On Fri, Aug 30, 2019 at 4:41 AM Stephen Ellison 
wrote:

> > From: R-devel [mailto:r-devel-boun...@r-project.org] On Behalf Of Ant F
> > Sent: 29 August 2019 12:06
> > To: r-devel@r-project.org
> > Subject: [Rd] ?Syntax wrong about `?`'s precedence ?
> > ...
> > See the following example :
> >
> > `?` <- `+`
>
> I'm curious; What did you expect to happen if you replace the function '?'
> with the operator '+' ?
> ? is surely now being evaluated as a user-defined function and not as an
> operator.
> Would you expect the results of doing that to be the same as evaluation
> without replacement?
>
> S Ellison
>
>
>
>
> ***
> This email and any attachments are confidential.

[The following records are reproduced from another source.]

/-- A command record: the job, the operation and the save area at 0. -/
def cmd (op : Nat) : BitVec 512 := BitVec.ofNat 512 (1 + op * 2 ^ 32)

def commanding (op : Nat) (st : JobState) : State :=
  let s := landing .head .leaving (.message 0 9 2 (.vector (cmd op))) (strandOf []) (fun c => { c with job := 1 })
  { s with
    parts := [(0, { Partition.reset with jobs := [(1, jobOf1 st (if st = .preempted then [] else [0]))] })]
    slices := [((State.reset.sliceOf 0 0).getD 0, { Slice.reset with pans := [(0, { panOf 9 with pages := 64 })] })] }

theorem witness_CommandEvents :
    (let s := commanding 1 .running
     s.command s.arg.a = some (0, 9, 2, cmd 1) ∧ s.arg.flag = false ∧ cmdJob (cmd 1) = 1 ∧ cmdOp (cmd 1) = 1 ∧
      cmdReserved (cmd 1) = false ∧ (s.part 0).jobs.get? 1 = some (jobOf1 .running [0]) ∧ (s.part 0).jobs.get? 2 = none ∧
      s.saveAreaAt 0 0 (saveSize jobRecord) = true ∧ s.saveAreaAt 0 0x200000 1 = false) ∧
    (cmdOp (cmd 2) = 2 ∧ cmdOp (cmd 3) = 3 ∧ cmdOp (cmd 4) = 4) ∧
    (let s := commanding 2 .preempted
     (s.part 0).jobs.get? 1 = some (jobOf1 .preempted []) ∧ (jobOf1 .preempted []).command = none ∧
      (s.part 0).canResume (jobOf1 .preempted []) = true) ∧
    (let s := { commanding 1 .saving with arg := args 0 1 }
     s.jobOf 0 1 = some (0, jobOf1 .saving [0]) ∧ (jobOf1 .saving [0]).left.contains 0 = true ∧ (s.core 0).run = .run ∧
      (s.core 0).crystal.writing = none ∧ ((s.block 0).mxeLane 0).out = none ∧ (s.block 0).mxe.laneJobs 0 = [] ∧
      s.quiet 0 = true) ∧
    ({ jobOf1 .saving [0] with left := [] } : Job).left = [] ∧ (jobOf1 .restoring [0]).state = .restoring := by decide +kernel

theorem witness_ClockTreeEvents : (mem.core 0).tree.state = .run ∧
    ({ Core.reset 0 with tree := { (Core.reset 0).tree with state := .hold } } : Core).tree.state ≠ .run ∧
    ({ Core.reset 0 with tree := { (Core.reset 0).tree with state := .adopt } } : Core).tree.state = .adopt := by decide +kernel

/-- After bring-up: partition 0 holds unit 0. -/
def parted (lent : Nat) : State :=
  { State.reset with sup := { State.reset.sup with boot := false }, parts := [(0, { Partition.reset with en := true, home := 1, lent := lent })] }

/-- A configuration word: enable, base, home. -/
def configWord (base home : Nat) : Word := BitVec.ofNat 64 (1 + base * 2 + home * 64)

theorem witness_PartitionEvents : State.reset.sup.boot = true ∧
    (let s := parted 0
     s.sup.boot = false ∧ s.configRefused 1 (configWord 0 1) = true ∧ s.configRefused 1 (configWord 1 23) = false ∧
      s.configRefused 19 (configWord 23 1) = false ∧ s.configRefused 19 (configWord 23 2) = true ∧ (s.part 1).en = false ∧
      (configWord 1 23).getLsbD 0 = true ∧ (configWord 1 23).getLsbD 16 = false ∧ (s.part 0).en = true ∧
      s.lendable 0 = some 1) ∧
    (let s := parted 1
     (s.part 0).lent ≠ 0 ∧ (s.part 0).recalling = 0 ∧ (s.part 0).jobs = [] ∧ s.packets = []) ∧
    ({ State.reset.sup with stepDone := 6 } : Supervisor).stepDone = 6 ∧ State.reset.sup.thermal = false ∧
    ({ State.reset.sup with thermal := true } : Supervisor).thermal = true := by decide +kernel

/-- A key pair's modulus; the digest that the fuses hold of it, and that of the body [7], were made outside the model, as the
signatures were, with a library's SHA-512 and the pair's private exponent. -/
def keyModulus : BitVec 4096 := 0xebcbd0f9b177cfe39357e3d5d50f1210867b53cd02236946e82d3c734a68fc86d6fe72e17ebc40720bd2981fa38e7990f50387fc1465def87f9042ab63a81c35b4450977c5fb232557c77656904907a87592caa890965775abef3fcc664ec40941925b736a3a4ead0608300108f8a76c65a4d88b76fdc031d2c148a68e0e1629d4b671e005daba557930651fa0f21f28296e405eaf5a97742b9aae6fc4d3bcd033d2d9964483040f97c1a2fc4987b1f057e811b81ca31488003779b4cd66705db9d57fb71fc9e8f35583cd0af29f1acf07c16145ba39687754ceb31519095a6aa5163ec1b0a16644645a7e8e157764be455f92131e2cc81fb2b6fbb3991d8c3be26f8a44e8825c588484d9ca74205b45b576eee167e0780d9291cb2db36d8550cc6e6374ae79e23511eda5ea50d077547a605177afdb5d9d6a8946c4a0c03592805247e87e7265093804cec262755693115ffedbaa7ac18e5166f0025d5b58ec31fa8e49f96a475bc7e2c971bf454e41c40a9e89cf7f3b4ad037f4a4970e744cc09d3daa1545d38d509101826cc35ba8b6d8ca43a8517fd53b6321a0bd2f45f013c6418260a56c34ad3953e20fadaaa1993b6d1aef07a10e269966a2e6061c2ca81e6e0d6ae7837e350a8fc05aae20cf98d7a63af287977349893dc8ea02b4da4eb0f38aa2441337a6af89ebc8aee3b889e4931548e8e78948a5102cec6a760f#4096

/-- The SHA-512 of the modulus and of the body [7], the first byte lowest. -/
def keyDigest : BitVec 512 := 0xf105947f43212334bc187b2544463723094cb6264669858782afb4b708ab951f9570cc14d2aedea3dbc34abe904bb00e995de0f33413df912cfdaadfb955969e#512
def bodyDigest : Nat := 0xc6518b26ee42e1bdb9aa167c2feb243584457d9629c444ee432ccb6e300f9bf5b92b705b00e6c50d85c26b8c5b71d2afb87ad3366199fa0eb610e6dfa1115d36

/-- An image of body [7] with a signature (R429). -/
def imageBytes (target version sig : Nat) : List Byte :=
  natBytes 4 target ++ natBytes 4 version ++ natBytes 8 1 ++ natBytes 64 bodyDigest ++ bigBytes 512 sig ++ [7#8]

/-- Images for the supervisor and for a slice controller, VERSION 5. -/
def image1 : Image := { key := keyModulus, bytes := imageBytes 1 5 0x5ff0326d473cdcc68eca6bd10723793beeed98c1c52114f6d598ceedcbaa5147fea01426b228b071685f4145090c68abe24a4847ae87c53ebd4b179e0684bad987f5e141b1c9777b5b5ea378fb3bdca7ec8bcd87e732f0c49103753ace31fe630a2658f840c09fa68104e8cf2687f19f9857b52b9e039b081c5769c1478bb824839e3bf3338fbae56da90a34eb8a2e19dff50b3a3eea5e3aef2976c135c84c9b093f77a1de7bdfbe8768c9bc60bf870388e661e17fcf2066868e5db9911335483919db4d51c8d4fcd8bba9b27e0f70d636782346b06fd5c34daf53fe2de9cafe9c62cd4c6a01b48103554e049a5cf448d1a3a2cc2f0287f130ebeae27fe8e63fa6288e87b2734c964ec10713f0cafe64f6f94ed5781218b3df96f2e214ca4a2c65e5ff269d205fc5f025bd4d870f46c625a9874fb2eb26fc9ad85d0421c9af4f03bae59bb0d29ecb1c9fc724c6c026f2e1dd41aef4c0e34ba290eca60d4282ff114e9cbc8a15010d3fa91d0ec2ffb8f79fea3c8790a5401d7f4653db98c2cdf9301fa68a7ab87a0a3e7f4541f1a8b634f56f4852831223fb334dc6092063a169a673998f570ee606eca49169a4e0a954b8106ac3add5e623f79031a4062d61899faf3e8c7ff49064920702d87da13cdf45e37f11f00d3751edff2be92a2c7fdcd1a4efd1b404d9fe1ea3f7ed72f058e744a04ef0501b3df2336cbb3aa5c1b0e6 }
def image3 : Image := { key := keyModulus, bytes := imageBytes 3 5 0x533708d3df02257aa69650ca902902aeee1dc4ec325f47283fa61f67b7044850444f78313ca3bfdb73bf81c0363d3d806884eccc8463896dbb2c5cb337b8db3c2851b863c2dcca3b65a7f81557e20ef3462fc273917470d9e93fd8db62a9b3675b558d037e569d52e86730c51dcbf579cb501841d80ba3f93b102137f73be95b5a05e2eb071e3d0ed9e4fd9b8a532408aefc1c3a21f793ad7b010c0ff865599da253ffb3a88608607d35692e477e08922ecb62344aa129ae956262eea86777554b6fa0f7a07b47977cd19b52196123153bb78c2aeabc7d38a169b5c97e0face1db7080c2cace9e2baae9cb80f7ba2ae60dab081dd2b3aff278ad3aedf43d841777e57fb8322dfb538dc189f88d0d033fb93b08498433812fbe5335cb28fc851cb856a0a9f6e31c8a4824a932ae4a2638162d247696df2be9800f59f67654f293a584e0af16a8a15c739c7d1b01f6d115d7f0cafbd8392a17523a3b591bf8bedf77175371bb5d69e716754800b6a62fc3caa85b3fc55d80e61747db03e686ba7d13bb9cf8cca26603d312e423140fbad930c2974945549b0e22f44f04c38a2f08f2d49219f93c3e674eb58ea4e1212081b635168998f62e527ec2848c1ad8c1bf513503c2edf3201ab246076f0ff4dc344e58a1f1b41d7b9f78d70cd07c7176975591ac3031ec7b0b1bea6f32416693d05b054d5936756b6b3b4450d325267fc }

/-- After the bring-up: an image that verifies and one that does not. -/
def supervised : Supervisor :=
  { State.reset.sup with
    key := some { modulus := keyModulus, exponent := 1 }, rootDigest := keyDigest, stepDone := 6
    images := [(1, image1), (2, { key := 0, bytes := [] }), (3, image3)] }

/-- The supervisor accepts an image that is signed as R428 says, and no other; the signature of image 1 is no image 3's. -/
theorem test_image_signature : supervised.rejects image1 = false ∧
    supervised.rejects { image1 with bytes := image1.bytes.set 4 6#8 } = true := by decide +kernel

theorem witness_SupervisorEvents_images : supervised.offered (args 3 (3 * 2 ^ 16 + 1535)) = some image3 ∧
    supervised.offered { args 9 with bytes := bigBytes 512 keyModulus.toNat ++ image1.bytes } = some image1 ∧
    supervised.offered (args 2) = none ∧ supervised.verified 1 = some image1 ∧ supervised.verified 2 = none := by
  decide +kernel

theorem witness_SupervisorEvents : supervised.key.isSome = true ∧ supervised.alarm = false ∧
    supervised.badImage = some 2 ∧ { supervised with images := [] }.badImage = none ∧
    State.reset.sup.key = none ∧ supervised.boot = true ∧ supervised.failedImage = none ∧ 442367 < coreCount ∧
    State.reset.occupied 442367 7 = false ∧ image1.target = 1 ∧ { supervised with alarm := true }.alarm = true ∧
    6 ≤ supervised.stepDone ∧ State.reset.sup.stepDone < 3 := by decide +kernel

def clocked : Supervisor :=
  { State.reset.sup with ptState := 2, ptpSeq := 7, ptpT1 := some 10, ptpT2 := some 20, ptpT3 := some 30, lastSync := 0 }

theorem witness_PtpEvents : clocked.source 0 = true ∧ clocked.source 1 = false ∧ clocked.ptpT2 = some 20 ∧ clocked.ptpSeq = 7 ∧
    clocked.ptState = 2 ∧ clocked.lastSync + 2 ^ 24 ≤ 2 ^ 24 ∧ 2 ^ 24 - 1 < clocked.lastSync + 2 ^ 24 ∧
    { clocked with gm := true }.gm = true := by decide +kernel

/-- A port in a state, with a message to send on virtual function 0. -/
def portIn (st : Nat) (control : List Item) : Port :=
  { Port.reset with
    state := st, control := control, frames := [(1, .marker)]
    vfs := [(0, { Vf.reset with w0 := 1#64, rate := 1, tokens := 1, queue := [.message 0 9 2 (.word CReg.zero)] })] }

theorem witness_OpticalEvents : (portIn 2 [.marker]).control = .marker :: [] ∧ (portIn 3 [.marker]).state = 3 ∧
    ((portIn 2 []).choose = some 0 ∧ ((portIn 2 []).vf 0).queue = [.message 0 9 2 (.word CReg.zero)] ∧
      (Item.message 0 9 2 (.word CReg.zero)).frames = 1 ∧ ((portIn 2 []).vf 0).sent = 0) ∧
    Table.get? (portIn 2 []).frames 1 = some .marker ∧ (portIn 0 []).state = 0 ∧ (portIn 1 []).state = 1 ∧ (portIn 4 []).state = 4 ∧
    ({ portIn 3 [] with markerSent := true, markerSeen := true } : Port).unacked = 0 ∧ (portIn 1 []).training = 0 := by
  decide +kernel

/-- The host holds the pan at 0. -/
def hosted (n : Nat) : State :=
  let s := landing .head .leaving (.message 0 9 2 (.word (cap 2 0x83B 0 0x100000 0))) (strandOf []) id
  { s with
    parts := [(0, { Partition.reset with
      queues := [(0, { LaunchQueue.reset with en := true, records := (List.range n).map (fun i => (i, jobRecord)) })]
      hostFn := { HostFunction.reset with held := [cap 2 0x83B 0 0x100000 0] } })]
    slices := [((State.reset.sliceOf 0 0).getD 0, { Slice.reset with pans := [(0, { panOf 2 with holder := hostLcn })] })]
    arg := args 0 0 }

theorem witness_HostAndMigration_host :
    (hosted 0).partActive 0 = true ∧ (((hosted 0).part 0).queues.getD 1 LaunchQueue.reset).en = false ∧
    (((hosted 0).part 0).queues.getD 0 LaunchQueue.reset).records.length < 16 ∧
    16 ≤ (((hosted 16).part 0).queues.getD 0 LaunchQueue.reset).records.length ∧
    ((cap 2 0x83B 0 0x100000 0).tag = true ∧ (cap 2 0x83B 0 0x100000 0).kind = 2) ∧
    (let s := hosted 0
     (s.sliceOf 0 0).isSome = true ∧ (∃ m i e, s.tableEntry 0 0 = some (m, i, e) ∧ e.holder = hostLcn) ∧
      (∀ d ∈ s.agenda, d.event ≠ .sliceRequestArrival) ∧
      (s.slice ((s.sliceOf 0 0).getD 0)).lastEntry ≠ s.count (s.sliceDom ((s.sliceOf 0 0).getD 0)) + 1) ∧
    ((hosted 0).part 0).hostFn.held.find? (fun r => r.bounds.1.toNat == 0) = some (cap 2 0x83B 0 0x100000 0) ∧
    ((hosted 0).part 0).hostFn.pst ≠ 1 ∧ (hosted 0).hostBusy 0 (cap 2 0x83B 0 0x100000 0) = false ∧
    ((hosted 0).part 0).hostFn.pdlcn < coreCount ∧ (hosted 0).unitPart (unitOf (coordX 0)) = some 0 :=
  ⟨by decide +kernel, by decide +kernel, by decide +kernel, by decide +kernel, by decide +kernel,
    ⟨by decide +kernel, ⟨_, _, _, rfl, by decide +kernel⟩, by decide +kernel, by decide +kernel⟩, by decide +kernel, by decide +kernel,
    by decide +kernel, by decide +kernel, by decide +kernel⟩

theorem witness_HostAndMigration_mig :
    (let s := landing (.lane 0) .leaving (.ship 0 9 0 (natBytes 1024 0) []) (strandOf []) id
     ∃ q, Table.get? s.packets s.arg.a = some q ∧ q.body = .ship 0 9 0 (natBytes 1024 0) [] ∧ 16 ≤ (natBytes 1024 0).length ∧
      (List.range 8).find? (fun j => !s.occupied q.phys j) = some 1) ∧
    (let s := landing (.lane 0) .leaving (.shipReply 0 0 false) { strandOf [] with wait := .mig 5#64 } id
     s.migWaits s.arg.a = some (0, 0, 5#64) ∧ (s.strand 0 0).inh = false) ∧
    ((List.range 8).find? (fun j => !({ mem with cores := [(0, { Core.reset 0 with slots := (List.range 8).map (fun k => (k, strandOf [])) })] } : State).occupied 0 j) = none) := by decide +kernel

/-! ### The step -/

/-- An `add` placed at the `pc`: the next step issues it, and the state has nothing else to do. -/
theorem witness_StepRunsDecoded :
    (let s := State.reset.withFetchWord 32 0x00208401
     ∃ t p k, s.nextAct = .issue t p k ∧ (s.strand p k).pendTrap = none ∧ (s.strand p k).rep = none ∧ (s.strand p k).far = [] ∧
      (∃ len bits, ({ s with now := t, cur := { core := p, slot := k, pc := (s.strand p k).pc, len := 4, bits := 0#48, relaxed := false } } : State).fetchInstr p
        (s.strand p k) (s.strand p k).pc = .ok (len, bits) ∧ isPair bits = false)) :=
  ⟨_, _, _, rfl, rfl, rfl, rfl, ⟨_, _, rfl, by decide +kernel⟩⟩

theorem witness_EncodeDecodeAgree : (Instr.bfx 7 31 31 63 0).wf = true ∧ (encode (.bfx 7 31 31 63 0)).isSome = true ∧
    (Instr.rcv16 15 15).wf = true ∧ (encode (.rcv16 15 15)).isSome = true := by decide

theorem witness_StepKeepsMemories : State.reset.MemoriesCanonical ∧ ∃ t, step State.reset = .next t :=
  ⟨⟨by decide, by decide, by decide⟩, ⟨_, rfl⟩⟩

theorem witness_TimeNeverFalls : (∀ d rest, State.reset.nextAct = .event d rest → d.event ≠ .moduleReset) ∧
    ∃ t, step State.reset = .next t :=
  ⟨(fun _ _ h => by cases h), ⟨_, rfl⟩⟩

Any u...{{dropped:10}}

__
R-devel@r-project.org mailing list
https://stat.ethz.ch/mailman/listinfo/r-devel


Re: [Rd] ?Syntax wrong about `?`'s precedence ?

2019-08-30 Thread Kevin Ushey
See also: https://bugs.r-project.org/bugzilla/show_bug.cgi?id=16710

On Fri, Aug 30, 2019 at 9:02 AM William Dunlap via R-devel
 wrote:
>
> Precedence is a property of the parser and has nothing to do with the
> semantics assigned to various symbols.  Using just core R functions you can
> see the precedence of '?' is between those of '=' and '<-'.
>
> > # '=' has lower precedence than '?'
> > str(as.list(parse(text="a ? b = c")[[1]]))
> List of 3
>  $ : symbol =
>  $ : language `?`(a, b)
>  $ : symbol c
> > str(as.list(parse(text="a = b ? c")[[1]]))
> List of 3
>  $ : symbol =
>  $ : symbol a
>  $ : language `?`(b, c)
> > # '<-' has higher precedence than '?'
> > str(as.list(parse(text="a ? b <- c")[[1]]))
> List of 3
>  $ : symbol ?
>  $ : symbol a
>  $ : language b <- c
> > str(as.list(parse(text="a <- b ? c")[[1]]))
> List of 3
>  $ : symbol ?
>  $ : language a <- b
>  $ : symbol c
>
> Bill Dunlap
> TIBCO Software
> wdunlap tibco.com
>
>
> On Fri, Aug 30, 2019 at 4:41 AM Stephen Ellison 
> wrote:
>
> > > From: R-devel [mailto:r-devel-boun...@r-project.org] On Behalf Of Ant F
> > > Sent: 29 August 2019 12:06
> > > To: r-devel@r-project.org
> > > Subject: [Rd] ?Syntax wrong about `?`'s precedence ?
> > > ...
> > > See the following example :
> > >
> > > `?` <- `+`
> >
> > I'm curious; What did you expect to happen if you replace the function '?'
> > with the operator '+' ?
> > ? is surely now being evaluated as a user-defined function and not as an
> > operator.
> > Would you expect the results of doing that to be the same as evaluation
> > without replacement?
> >
> > S Ellison
> >
> >
> >
> >
> > ***
> > This email and any attachments are confidential. Any u...{{dropped:10}}
>
> __
> R-devel@r-project.org mailing list
> https://stat.ethz.ch/mailman/listinfo/r-devel

__
R-devel@r-project.org mailing list
https://stat.ethz.ch/mailman/listinfo/r-devel


Re: [Rd] ?Syntax wrong about `?`'s precedence ?

2019-08-30 Thread peter dalgaard
...and 14955, which seems to have the explanation (but was marked as 
closed/fixed??). The parser does list '?' as lower precedence than '=', but 
'='-assignments are not normal 'expr's which can appear as arguments to '?'. 
(Presumably because of named arguments: f(a=b) differs from f(a<-b).)  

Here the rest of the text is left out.